▶ _WHAT IS NEEDED_: Produce a verbatim copy of the entries listed below.

▶ _Stored data_:
************
/-- Bits a read clears (RC, R8). -/
def RegKind.rcMask : RegKind → Word
  | .glbAccessErr => 0xFFFFFFFFFFFF
  | .qyDbReject => 0xFFFFFFFFFFFFFFFF
  | .qyDbStale => 0xFFFFFFFF
  | .qyFenceStat => 0xFFFFFFFFFFFE0000
  | .qyCmdStat => 0xFFFFFFFF00000000
  | .plMissStat => 0xFFFFFFFFFFFFFFFF
  | .plInvStat => 0xFFFFFF00FFFFFFFF
  | .mfPlate => 0xFFFFFFFFFFFFFFFF
  | .feStat => 0xFFFFFFFFFFFFFFFF
  | .feLink => 0xFFFF000000000000
  | .feLane => 0xFFFFFFFF00000000
  | .fyStat => 0xFFFFFFFFFFFF0000
  | .fyLate => 0xFFFFFFFF00000000
  | .hdEcc => 0xFFFFFFFFFFFFFFFF
  | .hdScrubLap => 0xFFFF000000000000
  | .cuStat => 0xFFFFFFFFFFFF0000
  | .bwSave => 0xFFFFFFFF00000000
  | .bwPort => 0xFFFFFFFF00000000
  | .blStat => 0xFFFFFFFFFFFF0000
  | .blClaim => 0x7FF
  | .blFclaim => 0x7FF
  | .mbStat => 0xFFFFFFFFFFFFFFFF
  | .mbNotify => 0xFFFF00000000
  | .tlSamp => 0xFFFF000000000000
  | .tlBwin => 0xFFFFFFFF00000000
  | .tlPace => 0xFFFFFFFF00000000
  | .lbStat => 0xFFFFFFFFFFFFFFFF
  | .lbFlags => 0xFFFF000000000000
  | .lbHang => 0xFFFFFFFFFFFFFFFF
  | .lbDump => 0xFFFF000000000000
  | .wkState => 0xFFFF000000000000
  | .wkWdog => 0xFFFF000000000000
  | .wkThrot => 0xFFFFFFFFFFFFFFFF
  | .wkTemp => 0xFFFF0000
  | .wkVolt => 0xFFFF0000
  | .btArrayHealth => 0xFFFF00000000
  | .btEccStatus => 0xFFFFFFFFFF
  | _ => 0

/-- Bits that read 0 (WO, R8). -/
def RegKind.woMask : RegKind → Word
  | .blRaise => 0x3FF
  | .blComplete => 0x3FF
  | .blFcomplete => 0x3FF
  | .mbPost => 0x1
  | .mbTake => 0x1
  | .mbReply => 0xFFFFFFFF
  | .tlBcfg => 0x8000000
  | .tlGcfg => 0x8000000
  | .wkWdog => 0x10000
  | _ => 0

/-- The reset value; a field whose Reset column says "tie" is 0 here and read from the ties. -/
def RegKind.resetWord : RegKind → Word
  | .glbId => 0x5443000200010000
  | .qyFenceStat => 0x10000
  | .plCtl => 0x640010
  | .plStat => 0x4000000000000
  | .mfPace => 0x100
  | .feId => 0x100000000
  | .feCtl => 0x3E8
  | .feLink => 0x20C080000
  | .fyCtl => 0x14
  | .hdCtl => 0x88E070101F4
  | .hdStack => 0x181001
  | .hdLife => 0x64
  | .bwSched => 0xE60207D000000000
  | .bwRate => 0x4000000
  | .blMask => 0x1
  | .blFmask => 0x1
  | .blTarget => 0x8
  | .mbCfg => 0x3E8
  | .tlSamp => 0x10000000
  | .tlBwctl => 0x3E8
  | .lbCtl => 0xA03E8000F4240
  | .wkCtl => 0x695F5A14000F00FA
  | .wkPolicy => 0xFFFF00000532
  | .wkWdog => 0x1F4
  | .wkVolt => 0xFFFF0000
  | .btCtl => 0x14
  | .btSpareMap => 0x76543210
  | .btClock => 0xF
  | _ => 0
************
▶ _EXERCISE SOLUTION_:
/-- Bits a read clears (RC, R8). -/
def RegKind.rcMask : RegKind → Word
  | .glbAccessErr => 0xFFFFFFFFFFFF
  | .qyDbReject => 0xFFFFFFFFFFFFFFFF
  | .qyDbStale => 0xFFFFFFFF
  | .qyFenceStat => 0xFFFFFFFFFFFE0000
  | .qyCmdStat => 0xFFFFFFFF00000000
  | .plMissStat => 0xFFFFFFFFFFFFFFFF
  | .plInvStat => 0xFFFFFF00FFFFFFFF
  | .mfPlate => 0xFFFFFFFFFFFFFFFF
  | .feStat => 0xFFFFFFFFFFFFFFFF
  | .feLink => 0xFFFF000000000000
  | .feLane => 0xFFFFFFFF00000000
  | .fyStat => 0xFFFFFFFFFFFF0000
  | .fyLate => 0xFFFFFFFF00000000
  | .hdEcc => 0xFFFFFFFFFFFFFFFF
  | .hdScrubLap => 0xFFFF000000000000
  | .cuStat => 0xFFFFFFFFFFFF0000
  | .bwSave => 0xFFFFFFFF00000000
  | .bwPort => 0xFFFFFFFF00000000
  | .blStat => 0xFFFFFFFFFFFF0000
  | .blClaim => 0x7FF
  | .blFclaim => 0x7FF
  | .mbStat => 0xFFFFFFFFFFFFFFFF
  | .mbNotify => 0xFFFF00000000
  | .tlSamp => 0xFFFF000000000000
  | .tlBwin => 0xFFFFFFFF00000000
  | .tlPace => 0xFFFFFFFF00000000
  | .lbStat => 0xFFFFFFFFFFFFFFFF
  | .lbFlags => 0xFFFF000000000000
  | .lbHang => 0xFFFFFFFFFFFFFFFF
  | .lbDump => 0xFFFF000000000000
  | .wkState => 0xFFFF000000000000
  | .wkWdog => 0xFFFF000000000000
  | .wkThrot => 0xFFFFFFFFFFFFFFFF
  | .wkTemp => 0xFFFF0000
  | .wkVolt => 0xFFFF0000
  | .btArrayHealth => 0xFFFF00000000
  | .btEccStatus => 0xFFFFFFFFFF
  | _ => 0

/-- Bits that read 0 (WO, R8). -/
def RegKind.woMask : RegKind → Word
  | .blRaise => 0x3FF
  | .blComplete => 0x3FF
  | .blFcomplete => 0x3FF
  | .mbPost => 0x1
  | .mbTake => 0x1
  | .mbReply => 0xFFFFFFFF
  | .tlBcfg => 0x8000000
  | .tlGcfg => 0x8000000
  | .wkWdog => 0x10000
  | _ => 0

/-- The reset value; a field whose Reset column says "tie" is 0 here and read from the ties. -/
def RegKind.resetWord : RegKind → Word
  | .glbId => 0x5443000200010000
  | .qyFenceStat => 0x10000
  | .plCtl => 0x640010
  | .plStat => 0x4000000000000
  | .mfPace => 0x100
  | .feId => 0x100000000
  | .feCtl => 0x3E8
  | .feLink => 0x20C080000
  | .fyCtl => 0x14
  | .hdCtl => 0x88E070101F4
  | .hdStack => 0x181001
  | .hdLife => 0x64
  | .bwSched => 0xE60207D000000000
  | .bwRate => 0x4000000
  | .blMask => 0x1
  | .blFmask => 0x1
  | .blTarget => 0x8
  | .mbCfg => 0x3E8
  | .tlSamp => 0x10000000
  | .tlBwctl => 0x3E8
  | .lbCtl => 0xA03E8000F4240
  | .wkCtl => 0x695F5A14000F00FA
  | .wkPolicy => 0xFFFF00000532
  | .wkWdog => 0x1F4
  | .wkVolt => 0xFFFF0000
  | .btCtl => 0x14
  | .btSpareMap => 0x76543210
  | .btClock => 0xF
  | _ => 0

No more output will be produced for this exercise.